En second lieu, vous commettez la même erreur que les nombreux thuriféraires de Greta qu’on trouve dans les médias en général et dans La Presse en particulier : vous vous attardez à la partie dénonciation de son message (« urgence climatique »), mais pas aux solutions qu’elle préconise, soit la fin de la dépendance aux énergies fossiles d’ici 2030 (objectif avoué) et la décroissance économique (objectif caché).
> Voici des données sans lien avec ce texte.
-- ==== Sys2Proof/Machine/Ops.lean ====
section
/-! DEFINITION. The named operations over the registers and buffers: one transceive, the writes of ACCEPT,
AFTER_ARGS, the recording of a refusal, the views the host has, and RESET. The PHE takes no exception and returns
from none (60_exceptions R116, R124, R125), so there is no such operation. -/
namespace Sys2Proof.Machine

/-- The 3-bit value of `ENG.phase` (10_state R17). -/
def Phase.code : Phase → BitVec 3
  | .idle   => 0
  | .opc    => 1
  | .stat   => 2
  | .out    => 3
  | .settle => 4
  | .cap    => 5
  | .done   => 6

/-- The 1-bit value of `SEQ.state` (10_state R13). -/
def SeqState.code : SeqState → BitVec 1
  | .await => 0
  | .run   => 1

/-- A phase whose step does exactly one Transceive (10_state R17). -/
def Phase.transceives : Phase → Bool
  | .idle   => false
  | .opc    => true
  | .stat   => true
  | .out    => true
  | .settle => false
  | .cap    => true
  | .done   => false

/-- `busy = (ENG.phase != IDLE)` (10_state R28). -/
def State.busy (s : State) : Bool := s.eng.phase != .idle

/-- `req_ready = (ENG.phase == IDLE)` (10_state R28). -/
def State.reqReady (s : State) : Bool := s.eng.phase == .idle

/-- `RES.data`, the view `[ENG.RSP[0], ..., ENG.RSP[RES.count-1]]` (10_state R27). -/
def State.resData (s : State) : List Byte := s.eng.rsp.toList.take s.res.count.toNat

/-- The value a host read gives, or `none` where the read is refused: RES.valid = 0, or an element at or above
RES.count (10_state R25, R27; 60_exceptions R119 case 3). -/
def State.hostView (s : State) (r : HostRead) : Option Byte :=
  if s.res.valid then
    match r with
    | .cmd    => some (s.res.cmd.id.setWidth 8)
    | .ack    => some (if s.res.ack then 1 else 0)
    | .count  => some s.res.count
    | .data i => s.resData[i]?
  else none

/-- Records a refusal, which stays in the state for good, and changes nothing else (60_exceptions R119; log 7). -/
def State.refuse (r : RefusedInput) (s : State) : State :=
  if r ∈ s.refusals then s else { s with refusals := s.refusals ++ [r] }

/-- One Transceive: `tx` goes out and its paired `rx` comes in, in one step (00_scope R11, 20_memory R45). What
becomes of `rx` is the caller's; a drain discards it (10_state R38). -/
def State.transceive (tx rx : Byte) (s : State) : State :=
  { s with trace := { s.trace with wire := s.trace.wire ++ [(tx, rx)] } }

/-- `B[0..len-1] <- bytes`; the elements above are not written (40_handshake R76). -/
def writeBytes {n : Nat} (buf : Vector Byte n) (bytes : List Byte) : Vector Byte n :=
  Vector.ofFn fun i => bytes[i.val]?.getD buf[i]

/-- AFTER_ARGS with its `ENG.idx <- 0` where the phase is CAP (40_handshake R80). -/
def Eng.afterArgs (e : Eng) : Eng :=
  if e.settle then { e with phase := .settle }
  else if 0 < e.ncap then { e with phase := .cap, idx := 0 }
  else { e with phase := .done }

/-- The registers ACCEPT and ENCODE write for command `c` with argument bytes `body` (40_handshake R75, R76). -/
def Eng.accept (cfg : Config) (c : Cmd) (body : List Byte) (e : Eng) : Eng :=
  { e with
    phase  := .opc
    cmd    := c
    opc    := cfg.opcode c
    ack    := false
    nout   := BitVec.ofNat 9 body.length
    ncap   := cfg.ncapOf c
    settle := cfg.settleOf c
    idx    := 0
    arg    := writeBytes e.arg body }

/-- The writes of ACCEPT: the engine's, the last result invalidated, the request consumed (40_handshake R75). -/
def State.accept (c : Cmd) (body : List Byte) (s : State) : State :=
  { s with
    eng  := s.eng.accept s.cfg c body
    res  := { s.res with valid := false }
    slot := { s.slot with valid := false } }

/-- ACCEPT of command `c` with argument bytes `body`, enabled in IDLE (40_handshake R75). In any other phase the
request waits: it is neither accepted nor lost (R83). -/
def startExchange (c : Cmd) (body : List Byte) (s : State) : Host.Outcome State Fault Refusal :=
  if s.eng.phase = .idle then .next (s.accept c body) else .next s

/-- RESET: every register at its reset value, nothing carried over (70_reset_and_hazards R131, R132). What R132
leaves unspecified (ARG, RSP, REQ, req_text) is free (log 6). Not registers, and kept: the instance's parameters,
the recorded refusals, the environment's choices, the observation (log 7). No wire traffic (R134). -/
def State.takeReset (s : State) : State :=
  { s with
    eng := { State.reset.eng with
      arg := Vector.ofFn fun i => Config.unspecifiedByte s.draws i.val
      rsp := Vector.ofFn fun i => Config.unspecifiedByte s.draws (256 + i.val) }
    res := State.reset.res
    seq := State.reset.seq
    slot := { valid := false
              req := { word := Config.unspecifiedReq s.draws
                       text := Vector.ofFn fun i => Config.unspecifiedByte s.draws (511 + i.val) } }
    draws := s.draws + 1 }

end Sys2Proof.Machine
end

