/-- LED_CONTROL sends its value as 0x00 or 0x01 (30_encoding R65). -/
theorem argBytes_ledControl (pin : Byte) (value : BitVec 1) :
    argBytes (.ledControl pin value) = [pin, if value = 1 then 0x01 else 0x00] := by
  obtain rfl | rfl := BitVec.eq_zero_or_eq_one value <;> rfl

/-- Settles O17: `exec_acceptedAs` with the length byte written out; it does not wrap below 256. -/
theorem acceptPrint : Obligations.AcceptPrint := by
  intro s text hp hlen
  obtain ⟨t, hexec, hacc⟩ := exec_acceptedAs (i := .print text) (decide_eq_true hlen) hp
  have hlenByte : (BitVec.ofNat 8 text.length).toNat = text.length := by
    rw [BitVec.toNat_ofNat, Nat.mod_eq_of_lt (by omega)]
  exact ⟨t, _, hexec, hlenByte, hacc⟩

/-- Settles O14: `exec_acceptedAs` with the value byte of `argBytes_ledControl`. -/
theorem acceptLedControl : Obligations.AcceptLedControl := by
  intro s pin value hp
  rw [← argBytes_ledControl]
  exact exec_acceptedAs rfl hp

/-- Settles O15: `exec_acceptedAs` at SENSOR_READ's row. -/
theorem acceptSensorRead : Obligations.AcceptSensorRead :=
  fun _ channel hp => exec_acceptedAs (i := .sensorRead channel) rfl hp

/-- Settles O16: `exec_acceptedAs` at LED_READ's row. -/
theorem acceptLedRead : Obligations.AcceptLedRead :=
  fun _ pin hp => exec_acceptedAs (i := .ledRead pin) rfl hp

/-- Settles O19: `exec_acceptedAs` at ID_READ's row. -/
theorem acceptIdRead : Obligations.AcceptIdRead :=
  fun _ hp => exec_acceptedAs (i := .idRead) rfl hp

/-- Settles O10: the PHE's move accepts the decoded instruction, which is that instruction's meaning in IDLE. -/
theorem stepRunsRequest : Obligations.StepRunsRequest := by
  intro u i rx hw hr hp hv hd
  rw [step_withChoice hw, exec_idle (decodeRequest_wellFormed hd) hp]
  exact (PheMove.accept i hp hr hv hd).pheStep_eq

/-! ### What is held while an Exchange is in progress -/

/-- During an Exchange the PHE changes neither the slot nor the command in progress, its opcode or its arguments. -/
theorem PheMove.held {rx : Byte} {s t : State} (h : PheMove rx s t) (hb : s.eng.phase ≠ .idle) :
    t.slot = s.slot ∧ t.eng.cmd = s.eng.cmd ∧ t.eng.opc = s.eng.opc ∧ t.eng.arg = s.eng.arg := by
  cases h with
  | waitHost hp | waitSeq hp | accept _ hp | refuse _ hp | start _ hp => exact absurd hp hb
  | opc | done | finish | unfinished => exact ⟨rfl, rfl, rfl, rfl⟩
  | stat => exact ⟨rfl, gated_cmd .., gated_opc .., gated_arg ..⟩
  | out => exact ⟨rfl, sent_cmd _, sent_opc _, sent_arg _⟩
  | cap => exact ⟨rfl, captured_cmd .., captured_opc .., captured_arg ..⟩
  | settle => obtain ⟨-, h⟩ | ⟨-, h⟩ := settleStep_cases s <;> simp [h]

/-- Nor does any other agent, where the slot is full and there is no RESET. -/
theorem EventMove.held {e : Event} {s t : State} (h : EventMove s e t) (he : e ≠ .rst) (hb : s.eng.phase ≠ .idle)
    (hv : s.slot.valid = true) :
    t.slot = s.slot ∧ t.eng.cmd = s.eng.cmd ∧ t.eng.opc = s.eng.opc ∧ t.eng.arg = s.eng.arg := by
  cases h with
  | phe _ _ hm => exact hm.held hb
  | still | trig => exact ⟨rfl, rfl, rfl, rfl⟩
  | offer _ _ _ _ hn => simp [hv] at hn
  | refuse => simp
  | reset => exact absurd rfl he

/-- Settles O20: `exec_busy` for the meaning of a command, `EventMove.held` for the steps. -/
theorem heldWhileBusy : Obligations.HeldWhileBusy := by
  refine ⟨fun _ _ hi hp => exec_busy hi hp, fun u t e hw hb hv he h => ?_⟩
  rw [step_withChoice hw] at h
  exact (eventStep_move h).held he hb hv

/-! ### AFTER_ARGS -/

theorem afterArgs_settle_set {e : Eng} (hs : e.settle = true) : e.afterArgs = { e with phase := .settle } :=
  if_pos hs

theorem afterArgs_captures {e : Eng} (hs : e.settle = false) (hn : 0 < e.ncap) :
    e.afterArgs = { e with phase := .cap, idx := 0 } := by
  rw [Eng.afterArgs, if_neg (by simp [hs]), if_pos hn]

theorem afterArgs_captures_nothing {e : Eng} (hs : e.settle = false) (hn : e.ncap = 0) :
    e.afterArgs = { e with phase := .done } := by
  simp [Eng.afterArgs, hs, hn]

/-- Settles O23: AFTER_ARGS by its three cases; once accepted, each command by the settle and ncap columns of its
catalog row. -/
theorem afterArgs : Obligations.AfterArgs := by
  refine ⟨fun e => ⟨afterArgs_settle_set, afterArgs_captures, afterArgs_captures_nothing⟩,
    fun s t i hp hi h => ?_⟩
  rw [exec_idle hi hp] at h
  cases h
  cases i with
  | ledControl | sensorRead | ledRead | print => rfl
  | idRead =>
    by_cases hn : s.cfg.idLen = 0
    · rw [if_pos hn]
      exact congrArg Eng.phase (afterArgs_captures_nothing rfl hn)
    · have hpos : 0 < s.cfg.idLen := by bv_omega
      rw [if_neg hn]
      exact congrArg Eng.phase (afterArgs_captures rfl hpos)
Or, la première est absolument impossible hormis une découverte scientifique fulgurante, et la seconde est néfaste, peut-être même autant que le réchauffement climatique.

Troisièmement, le message de Mme Thunberg ne s’adresse qu’aux populations occidentales, qui sont en phase de décroissance démographique et qui font depuis 30 ans des efforts pour limiter leur empreinte écologique.

Le reste de l’humanité, des Chinois aux Africains en passant par les Indiens et les Arabes, donc l’immense majorité, s’en fout comme de colin-tampon. Quand bien même tous les Occidentaux se convertiraient au jaïnisme et cesseraient de consommer et de voyager, la planète continuerait sa dérive vers le réchauffement climatique.

De plus, il y a une dimension complètement occultée par son message : si la planète comptait quatre milliards d’habitants et non pas huit, personne ne parlerait de réchauffement planétaire. Si on voulait être cynique, on pourrait évoquer l’hypothèse qu’une pandémie mondiale comme l’épidémie de peste qui extermina un tiers de la population européenne entre 1347 et 1352 rendrait la question obsolète ! Certains écologistes radicaux rêvent d’ailleurs d’une réduction de la population mondiale par le terrorisme ou la science s’il le faut.

En outre, il est facile de faire le choix de ne plus prendre l’avion quand on est suédois ou européen : les transports terrestres et maritimes y sont si bien développés. Par contre, si on est américain, océanien, africain ou asiatique, c’est une autre paire de manches.

De plus, il est faux de laisser entendre comme vous le faites que les transporteurs aériens ne font rien pour réduire leur empreinte écologique. Tous les constructeurs travaillent à la mise au point de modèles qui consomment moins et les transporteurs sont ravis de les acheter et de les utiliser. Le problème n’est de toute évidence pas là !

Enfin, les critiques de Mme Thunberg ne sont pas tous des dinosaures machos et déjantés. Je me méfie beaucoup plus de ceux qui avalent ses propos intégralement et qui la canonisent.